Here, for those of you who don’t remember, is what the cabin looked like:

Img 2397-1

Here is the house-in-progress as of this weekend:

Rad.

Clearly, I am going to get a lot of dissertating done this summer…

Cyclones 63, Jayhawks 61.

That’s right. Winning streak extended to 7 games. 4 against ranked teams. 3 of those on the road. Oh yeah.

I can only assume that my post about Freddie Hoiberg and the glory days of ISU basketball exerted some force in the universe and propelled the Cyclones to their shocking road victory over the No. 2-ranked Jayhacks, uh, I mean Jayhawks.

You had probably better scroll down to this morning’s post and sing/play the fight song again.

The Mayor

Clearly, there has been a little bit too much religion on this page lately, so here is a change of pace.

Yesterday I learned that Freddie Hoiberg, Minnesota Timberwolves forward and my all-time favorite basketball player, is currently leading the NBA in three-point shooting. Go Freddie!

Some of you know that Freddie was the star of the Iowa State Cyclones’ basketball team in the early and mid 1990s. He grew up in Ames and led the Ames High Little Cyclones to the State Championships. He was so popular that he repeatedly garnered write-in votes for municipal offices and soon earned the nickname “The Mayor”. (E.g. “The Mayor hits a big three from downtown!”) Apparently they still call him “The Mayor” up in Minneapolis, which is kind of funny.

I was looking all over for a good picture of Freddie (who now, in his NBA maturity, goes by “Fred”. But I can only think of him as “Freddie”.), but I couldn’t find anything really good. I was also looking all over the place for my very own autographed poster of Freddie from his ISU days, but I can’t find that either. So here’s the best I can do:

3054

(Mom and Dad, have you seen my Freddie Hoiberg poster anywhere??)

So now I’d like you all to join me in a rousing rendition of the ISU fight song:
O we will fight, fight, fight for Iowa State,
And may her colors ever fly.
Yes, we will fight with might for Iowa State,
With a will to do or die,
Rah! Rah! Rah!
Loyal sons for ever true,
And we will fight the battle through.
And when we hit that line we’ll hit it hard ev’ry yard for I. S. U.

(Click here to hear the ISU band play the fight song.)

They’re everywhere!

I turned on a Tivo’ed episode of David Letterman to listen to while loading the dishwasher.
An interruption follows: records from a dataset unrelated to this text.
-- ==== Sys2Proof/Machine/CtxOps.lean ====
section
/-!
DEFINITION. Operations on contexts that the Foreman's meanings share: query entries, objects and windows, what is
outstanding, saving and restoring, leaving a bench, the steps of a kill (13_contexts R345 to R370; 11_tallies R321, R322).
-/

namespace Sys2Proof.Machine

/-! ### Query entries (R374, R375) -/

/-- An update of a context's query entry: SEQ goes to the next even value. -/
def State.bump (s : State) (c : Nat) : State := s.modCtx c (fun x => { x with seq := (x.seq + 2) % 2 ^ 32 })

/-- Sets an event bit and raises the context's vector (R374). -/
def State.ctxEvent (s : State) (c bit : Nat) : State :=
  ((s.modCtx c (fun x => { x with events := if bitOf x.events bit then x.events else x.events + 2 ^ bit })).bump c).vector c

/-- PLACED_US in ns up to now: total time PLACED since CTX_START. -/
def Ctx.placedTotal (x : Ctx) (now : Nat) : Nat := x.placedNs + (if x.state = .placed then now - x.placedAt else 0)

/-! ### Far memory as the Foreman reads and writes it (R347, R357) -/

/-- Bytes at the controllers, none when the range leaves far memory or a block is uncorrectable. -/
def State.fread (s : State) (a n : Nat) : State × Option (List Byte) := if a + n ≤ farTop then s.farRead a n else (s, none)

/-! ### Objects (R357 to R361) -/

def Foreman.objAddr (f : Foreman) (id : Nat) : Nat := f.objTable + 32 * id

/-- A field of an object's descriptor: none where context 0's windows do not let the Foreman read it (R345), or where a
block is uncorrectable. -/
def State.objField (s : State) (id off n : Nat) : State × Option Nat :=
  if (s.ctx 0).granted .r (s.fman.objAddr id + off) n then
    let r := s.fread (s.fman.objAddr id + off) n
    (r.1, r.2.map ofLe)
  else (s, none)

/-- Writes a field of an object's descriptor, where context 0's windows let the Foreman (R345). -/
def State.objWrite (s : State) (id off n v : Nat) : State :=
  if (s.ctx 0).granted .w (s.fman.objAddr id + off) n then (s.farWrite (s.fman.objAddr id + off) (leBytes n v)).1 else s

/-- The Foreman releases an object's memory (R359). -/
def State.releaseObj (s : State) (id : Nat) : State :=
  let s := s.objWrite id 0x1A 1 0
  let s := { s with fman := { s.fman with objects := s.fman.objects.filter (fun o => o.id != id) } }
  (s.bump 0).event 0 id

/-- Adds 1 to DEV_COUNT (R360, R361). -/
def State.addRef (s : State) (id : Nat) : State :=
  let r := s.objField id 0x14 4
  match r.2 with
  | none => r.1
  | some n => r.1.objWrite id 0x14 4 ((n + 1) % 2 ^ 32)

/-- Subtracts 1 from DEV_COUNT; at 0, an object whose host count has reached 0 is released (R359). -/
def State.dropRef (s : State) (id : Nat) : State :=
  if !s.fman.tables then s
  else
    let r := s.objField id 0x14 4
    match r.2 with
    | none => r.1
    | some n =>
      let t := r.1.objWrite id 0x14 4 (n - 1)
      let k := t.objField id 0x1A 2
      match k.2 with
      | none => k.1
      | some w => if n ≤ 1 ∧ w % 256 ≠ 0 ∧ bitOf w 8 then k.1.releaseObj id else k.1

def Window.named (w : Window) : Bool := w.valid && w.obj != 0

/-- A window comes into force, or leaves it (R360). -/
def State.windowIn (s : State) (w : Window) : State := if w.named then s.addRef w.obj else s
def State.windowOut (s : State) (w : Window) : State := if w.named then s.dropRef w.obj else s

/-- A window entry from its 16 bytes (R348). -/
def windowOf (bs : List Byte) : Window :=
  let r := leAt bs 12 1
  { base := leAt bs 0 4, bound := leAt bs 4 4, obj := leAt bs 8 4, r := bitOf r 0, w := bitOf r 1, x := bitOf r 2, valid := bitOf r 3 }

/-- The window encloses slab memory of a core outside the bench (06_slab R161). -/
def Window.strays (w : Window) (bench : List Nat) : Bool :=
  (List.range 1280).any (fun n => !bench.contains n && decide (slabBase + n * 2 ^ 24 < 65536 * w.bound)
    && decide (65536 * w.base < slabBase + n * 2 ^ 24 + 0xD00000))

/-- The refusals of a window (R349). -/
def State.windowBad (s : State) (bench : List Nat) (w : Window) : Bool :=
  w.valid &&
    ((decide (w.base < w.bound) && w.strays bench)
     || (w.obj != 0 && !(s.fman.objects.any (fun o => o.id == w.obj
          && (decide (w.bound ≤ w.base) || (decide (o.base ≤ 65536 * w.base) && decide (65536 * w.bound ≤ o.base + o.size)))))))

/-- The window of a context is replaced (R350). -/
def State.putWindow (s : State) (c i : Nat) (w : Window) : State :=
  let old := tblGet ({} : Window) (s.ctx c).windows i
  let s := (s.windowIn w).windowOut old
  (s.modCtx c (fun x => { x with windows := tblSet i w x.windows })).bump c

/-! ### Cores of a context -/

/-- The cores that a context holds. -/
def State.held (s : State) (c : Nat) : List Nat := (s.ctx c).bench.filter (fun n => (s.core n).ctx == some c)

/-- A SWITCH entry in the rings of the context's cores and of the hub (19_debug_test R525). -/
def State.tailSwitch (s : State) (c code : Nat) : State :=
  let s := (s.held c).foldl (fun t n => (List.range 5).foldl (fun t u => t.tail (ringOf n u) 7 c none code 0 0) t) s
  (List.range 8).foldl (fun t u => t.tail (hubRing u) 7 c none code 0 0) s

/-- The entry or exit of a context in the trace of each enabled engine (19_debug_test R519). -/
def State.traceSwitch (s : State) (c out : Nat) : State :=
  (s.held c).foldl (fun t n => t.modCore n (fun k => (List.range 4).foldl (fun k e => k.traceRec t.now c e 7 out) k)) s

/-! ### What is outstanding (R353, R367; 11_tallies R321) -/

/-- Tally operations, tokens, arrivals, wakes and reads that the context has sent are on their way; a SIGNAL to another
module until it is acknowledged. -/
def State.netBusy (s : State) (c : Nat) : Bool :=
  let n := s.net
  n.tally.any (fun m => m.ctx == c && m.src.core < 1280) || n.reads.any (fun m => m.ctx == c) || n.tokens.any (fun m => m.ctx == c)
  || n.arrivals.any (fun m => m.ctx == c) || n.releases.any (fun m => m.ctx == c) || n.atoms.any (fun m => m.ctx == c)
  || n.fobj.any (fun m => m.ctx == c) || n.services.any (fun m => m.ctx == c)
  || n.slabs.any (fun m => m.req.ctx == c) || n.slabReplies.any (fun m => m.ctx == c) || n.wakes.any (fun m => m.ctx == c)
  || s.links.sigOut.any (fun p => p.2.waiting.any (fun m => m.ctx == c))

/-- An issued request of a move record has not completed (R185, R206): its source is still to be read, a whole band waits
for a waking bank, a remote write is not acknowledged, or the check of a page whose writes have all left has not
returned. -/
def MvRec.waits (x : Ctx) (r : MvRec) : Bool :=
  if r.node = 0xFFFF then
    r.reqs.any (fun q => q.data.isNone)
    || (r.tw != 0 && r.reqs.any (fun q => decide (r.pos ≥ min r.rows (32 * q.band + 32) * r.rowBytes)))
    || r.pages.any (r.checkOut x)
  else r.reqs != []

/-- Requests of the context to memory on one core are outstanding. -/
def Core.memBusy (k : Core) (x : Ctx) (c : Nat) : Bool :=
  k.mv0.recs.any (MvRec.waits x) || k.mv1.recs.any (MvRec.waits x)
  || k.fc.hostStores.any (fun h => h.ctx == c && !k.sending h)
  || k.fc.misses.any (fun m => m.ctx == c) || k.fc.wbs.any (fun w => w.ctx == c)
  || k.slab.unplanned.any (fun u => u.ctx == c) || k.slab.landing.any (fun l => l.ctx == c)
  || k.dbg.writes.any (fun w => w.ctx == c)

/-- Landing data of the context waits at some core of its bench, whoever sent it. -/
def State.memBusy (s : State) (c : Nat) : Bool :=
  (s.held c).any (fun n => (s.core n).memBusy (s.ctx c) c) || s.net.atoms.any (fun m => m.ctx == c) || s.net.fobj.any (fun m => m.ctx == c)
  || s.net.slabs.any (fun m => m.req.ctx == c)

/-- A remote record waits for FINAL only: all of its requests have completed, and it retires with its tokens (R206). -/
def MvRec.ending (r : MvRec) : Bool := r.node != 0xFFFF && !r.rejected && r.pos == r.total && (r.claimOk || r.total == 0)

/-- Releases, matrix records and ending remote records of the context are outstanding on a core (R365; 02_gangs R56). -/
def State.sideBusy (s : State) (c : Nat) : Bool :=
  (s.held c).any (fun n =>
    let k := s.core n
    k.fc.releases.any (fun r => r.ctx == c) || k.me.run != [] || k.me.win.open_ || (k.mv0.recs ++ k.mv1.recs).any MvRec.ending)

/-- A queue has nothing to do and nothing in flight (R353). -/
def Queue.idle (q : Queue) : Bool := q.head == q.tail && q.flight == [] && q.toRetire == [] && q.block == .none

/-- A placed context is quiescent (R353). -/
def State.quiescent (s : State) (c : Nat) : Bool :=
  (s.ctx c).state == .placed && (s.ctx c).fault.isNone && (s.ctx c).suspendReq.isNone
  && (s.held c).all (fun n =>
    (List.range 4).all (fun e => (s.queue n e).idle) && (List.range 16).all (fun g => !(s.gang n g).live)
    && (s.core n).ge.launches == [] && (s.core n).mv0.recs == [] && (s.core n).mv1.recs == [] && (s.core n).slab.powerWaits == []
    && (s.core n).slab.rewrites == [])
  && !s.netBusy c && !s.memBusy c && !s.sideBusy c
  && !(s.links.src.any (fun m => m.ctx == c))

/-! ### The context save area (11_tallies R321, R322) -/

/-- A list of chosen elements as a bitmap of `n` bytes over a list of all. -/
def bitmapOf (n : Nat) (all chosen : List Nat) : List Byte :=
  leBytes n (((List.range all.length).zip all).foldl (fun acc p => acc + 2 ^ p.1 * boolN (chosen.contains p.2)) 0)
Dave was introducing Kelly Rippa (who, incidentally, was my favorite character on All My Children back in my middle-school ABC soap heyday), and he made an interesting slip when he tried to promote her sitcom.

Instead of calling the show (which, by the way, appears from its advertisements to be absolutely wretched) by its official title Hope and Faith, Dave called the show Faith and Grace.

Paul Shaffer quickly corrected him, but the more important discovery: David Letterman is clearly a closeted Lutheran!

Ahem.

Overheard last night at a pizza place:

Young Woman: “I have to write a position paper for Mr. So-and-so’s class tonight.”

Young Man: “Hm.”

YW: “Yeah. I’m going to have to write it from somebody else’s position.”

YM: “Why?”

YW: “I can’t write about anything I feel passionate about in two double-spaced pages. [DUH. isn't it obvious? I am so thoughful and deep.] So I’m probably going to write about something religious and quote the bible a lot.”

The teacher in me felt like barging into their conversation to point out that condensing one’s passionate ideas into two double-spaced pages was probably exactly the point of Mr. So-and-so’s assignment. But I let it go. Sigh.

It’s kind of sad, though, that to a Mad-town high-schooler’s mind, the “positions” of “religious” people are so much simpler than those of (I assume) “liberal” or “open-minded” people that the former can be easily and fully expounded in two double-spaced pages while the latter obviously cannot.

And Today…

Keeping in mind my resolution to keep on the sunny side, here are some good things that happened today:

1. Pot roast. Mmmm.
2. Roses. They smell even better today.
3. Iowa State won.
4. I actually printed and photocopied tomorrow’s handouts today! (This never happens.)
5. Will and I both managed to wake up before 8:00 a.m.!

And the BEST thing about V-Day…

Which I couldn’t include in my post because just as I thought of it my battery died:

2 dozen roses from Will waiting for me when I got home. Very beautiful, very fragrant, very romantic.